Provided material -
───
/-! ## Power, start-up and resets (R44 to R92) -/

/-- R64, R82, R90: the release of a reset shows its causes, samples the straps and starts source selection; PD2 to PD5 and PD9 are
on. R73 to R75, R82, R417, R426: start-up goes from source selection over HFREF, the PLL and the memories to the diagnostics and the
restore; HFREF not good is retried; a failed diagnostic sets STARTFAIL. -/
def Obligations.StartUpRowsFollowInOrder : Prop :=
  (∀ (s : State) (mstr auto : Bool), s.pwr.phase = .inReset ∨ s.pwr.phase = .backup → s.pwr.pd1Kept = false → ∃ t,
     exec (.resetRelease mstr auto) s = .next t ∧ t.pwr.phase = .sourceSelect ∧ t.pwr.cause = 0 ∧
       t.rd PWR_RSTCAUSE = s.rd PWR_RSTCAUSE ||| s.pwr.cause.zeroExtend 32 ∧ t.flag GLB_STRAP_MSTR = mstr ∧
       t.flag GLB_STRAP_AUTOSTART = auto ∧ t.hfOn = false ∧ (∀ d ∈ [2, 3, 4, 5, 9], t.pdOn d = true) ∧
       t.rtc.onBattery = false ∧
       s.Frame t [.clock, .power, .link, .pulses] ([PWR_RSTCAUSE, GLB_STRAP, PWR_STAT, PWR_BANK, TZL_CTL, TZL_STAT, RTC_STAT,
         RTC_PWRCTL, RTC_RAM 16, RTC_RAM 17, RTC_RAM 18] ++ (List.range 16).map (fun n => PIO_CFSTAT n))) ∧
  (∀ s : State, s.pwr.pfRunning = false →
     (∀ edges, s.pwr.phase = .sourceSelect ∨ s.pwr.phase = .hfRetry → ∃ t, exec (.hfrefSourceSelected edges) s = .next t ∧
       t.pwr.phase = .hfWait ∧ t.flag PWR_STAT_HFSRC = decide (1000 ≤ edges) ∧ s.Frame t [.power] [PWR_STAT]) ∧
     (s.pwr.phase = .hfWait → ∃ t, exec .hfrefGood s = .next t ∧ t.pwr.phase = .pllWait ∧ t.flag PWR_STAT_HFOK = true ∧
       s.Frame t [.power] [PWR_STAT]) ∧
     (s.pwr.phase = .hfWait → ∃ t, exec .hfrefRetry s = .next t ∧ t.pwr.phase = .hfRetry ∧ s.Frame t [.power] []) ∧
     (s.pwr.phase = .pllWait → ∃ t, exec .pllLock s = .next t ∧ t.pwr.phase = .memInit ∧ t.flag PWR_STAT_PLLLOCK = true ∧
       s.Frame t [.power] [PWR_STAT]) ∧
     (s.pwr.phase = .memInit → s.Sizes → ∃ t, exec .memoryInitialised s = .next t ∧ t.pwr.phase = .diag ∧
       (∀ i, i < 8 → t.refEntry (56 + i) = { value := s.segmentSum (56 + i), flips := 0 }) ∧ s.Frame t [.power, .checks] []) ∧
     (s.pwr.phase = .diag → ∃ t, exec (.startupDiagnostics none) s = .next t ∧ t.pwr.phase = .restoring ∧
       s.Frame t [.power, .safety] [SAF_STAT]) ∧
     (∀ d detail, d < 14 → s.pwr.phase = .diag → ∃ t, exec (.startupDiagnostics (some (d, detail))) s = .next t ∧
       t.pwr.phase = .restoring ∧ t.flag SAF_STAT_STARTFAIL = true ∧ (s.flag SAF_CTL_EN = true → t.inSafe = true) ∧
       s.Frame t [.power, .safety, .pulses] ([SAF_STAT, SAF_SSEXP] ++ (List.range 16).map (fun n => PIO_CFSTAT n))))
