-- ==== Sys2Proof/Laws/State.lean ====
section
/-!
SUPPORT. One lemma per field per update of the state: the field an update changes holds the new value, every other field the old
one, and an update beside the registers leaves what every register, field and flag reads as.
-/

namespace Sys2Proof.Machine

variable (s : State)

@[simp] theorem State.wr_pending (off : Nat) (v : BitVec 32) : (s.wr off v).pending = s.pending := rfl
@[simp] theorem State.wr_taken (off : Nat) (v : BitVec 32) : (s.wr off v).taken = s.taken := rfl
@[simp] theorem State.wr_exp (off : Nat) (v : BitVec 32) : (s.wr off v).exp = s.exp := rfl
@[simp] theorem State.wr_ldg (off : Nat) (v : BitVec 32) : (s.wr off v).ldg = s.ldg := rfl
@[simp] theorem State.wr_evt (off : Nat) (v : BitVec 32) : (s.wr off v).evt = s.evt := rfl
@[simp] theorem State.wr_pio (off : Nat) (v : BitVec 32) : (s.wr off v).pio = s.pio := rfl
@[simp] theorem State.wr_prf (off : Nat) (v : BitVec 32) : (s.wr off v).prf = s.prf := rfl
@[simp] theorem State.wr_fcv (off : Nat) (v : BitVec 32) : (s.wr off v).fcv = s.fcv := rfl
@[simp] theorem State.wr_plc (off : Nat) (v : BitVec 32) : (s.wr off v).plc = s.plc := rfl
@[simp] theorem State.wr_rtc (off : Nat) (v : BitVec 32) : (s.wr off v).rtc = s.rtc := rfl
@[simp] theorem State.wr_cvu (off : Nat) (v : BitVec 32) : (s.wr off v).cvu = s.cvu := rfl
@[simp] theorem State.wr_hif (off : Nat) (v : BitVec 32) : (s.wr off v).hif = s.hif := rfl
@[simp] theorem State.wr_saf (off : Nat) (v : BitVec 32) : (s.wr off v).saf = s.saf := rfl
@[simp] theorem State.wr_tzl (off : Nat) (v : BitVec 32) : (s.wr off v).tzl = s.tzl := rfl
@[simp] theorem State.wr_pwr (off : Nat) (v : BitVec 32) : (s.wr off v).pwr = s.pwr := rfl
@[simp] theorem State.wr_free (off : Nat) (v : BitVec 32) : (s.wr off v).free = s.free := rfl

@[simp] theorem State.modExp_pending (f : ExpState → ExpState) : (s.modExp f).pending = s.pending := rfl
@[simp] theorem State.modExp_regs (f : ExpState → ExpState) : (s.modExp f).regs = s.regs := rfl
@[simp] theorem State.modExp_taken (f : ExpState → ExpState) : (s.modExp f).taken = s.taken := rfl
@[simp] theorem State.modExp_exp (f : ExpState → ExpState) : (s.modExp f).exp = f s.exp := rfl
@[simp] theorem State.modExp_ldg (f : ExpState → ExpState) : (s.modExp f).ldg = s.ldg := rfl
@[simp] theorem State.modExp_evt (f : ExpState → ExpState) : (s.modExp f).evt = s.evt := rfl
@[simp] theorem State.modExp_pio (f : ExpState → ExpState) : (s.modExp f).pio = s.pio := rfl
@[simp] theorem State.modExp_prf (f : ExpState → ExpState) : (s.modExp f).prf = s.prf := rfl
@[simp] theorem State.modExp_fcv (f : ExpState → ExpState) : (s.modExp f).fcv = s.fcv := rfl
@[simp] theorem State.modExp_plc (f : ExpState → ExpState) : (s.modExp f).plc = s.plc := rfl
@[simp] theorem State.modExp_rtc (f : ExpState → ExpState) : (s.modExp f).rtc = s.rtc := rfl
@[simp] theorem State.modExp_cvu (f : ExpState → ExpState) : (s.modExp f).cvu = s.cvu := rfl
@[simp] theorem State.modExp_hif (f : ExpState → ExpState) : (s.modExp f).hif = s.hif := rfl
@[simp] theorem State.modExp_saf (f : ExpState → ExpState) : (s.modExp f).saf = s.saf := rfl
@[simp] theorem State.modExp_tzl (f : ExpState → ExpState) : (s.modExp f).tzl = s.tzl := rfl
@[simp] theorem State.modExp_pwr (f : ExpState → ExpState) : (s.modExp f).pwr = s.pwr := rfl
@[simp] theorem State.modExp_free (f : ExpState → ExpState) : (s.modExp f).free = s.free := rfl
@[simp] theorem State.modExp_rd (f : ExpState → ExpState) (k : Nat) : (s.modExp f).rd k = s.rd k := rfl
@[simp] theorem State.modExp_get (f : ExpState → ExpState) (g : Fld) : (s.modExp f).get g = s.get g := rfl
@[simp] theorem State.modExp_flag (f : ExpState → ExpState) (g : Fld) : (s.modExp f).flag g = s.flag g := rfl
───
Exercise instructions -
Return each line of the material above in which the string "phase" appears.

Result of this task -
  (∀ (s : State) (mstr auto : Bool), s.pwr.phase = .inReset ∨ s.pwr.phase = .backup → s.pwr.pd1Kept = false → ∃ t,
     exec (.resetRelease mstr auto) s = .next t ∧ t.pwr.phase = .sourceSelect ∧ t.pwr.cause = 0 ∧
     (∀ edges, s.pwr.phase = .sourceSelect ∨ s.pwr.phase = .hfRetry → ∃ t, exec (.hfrefSourceSelected edges) s = .next t ∧
       t.pwr.phase = .hfWait ∧ t.flag PWR_STAT_HFSRC = decide (1000 ≤ edges) ∧ s.Frame t [.power] [PWR_STAT]) ∧
     (s.pwr.phase = .hfWait → ∃ t, exec .hfrefGood s = .next t ∧ t.pwr.phase = .pllWait ∧ t.flag PWR_STAT_HFOK = true ∧
     (s.pwr.phase = .hfWait → ∃ t, exec .hfrefRetry s = .next t ∧ t.pwr.phase = .hfRetry ∧ s.Frame t [.power] []) ∧
     (s.pwr.phase = .pllWait → ∃ t, exec .pllLock s = .next t ∧ t.pwr.phase = .memInit ∧ t.flag PWR_STAT_PLLLOCK = true ∧
     (s.pwr.phase = .memInit → s.Sizes → ∃ t, exec .memoryInitialised s = .next t ∧ t.pwr.phase = .diag ∧
     (s.pwr.phase = .diag → ∃ t, exec (.startupDiagnostics none) s = .next t ∧ t.pwr.phase = .restoring ∧
     (∀ d detail, d < 14 → s.pwr.phase = .diag → ∃ t, exec (.startupDiagnostics (some (d, detail))) s = .next t ∧
       t.pwr.phase = .restoring ∧ t.flag SAF_STAT_STARTFAIL = true ∧ (s.flag SAF_CTL_EN = true → t.inSafe = true) ∧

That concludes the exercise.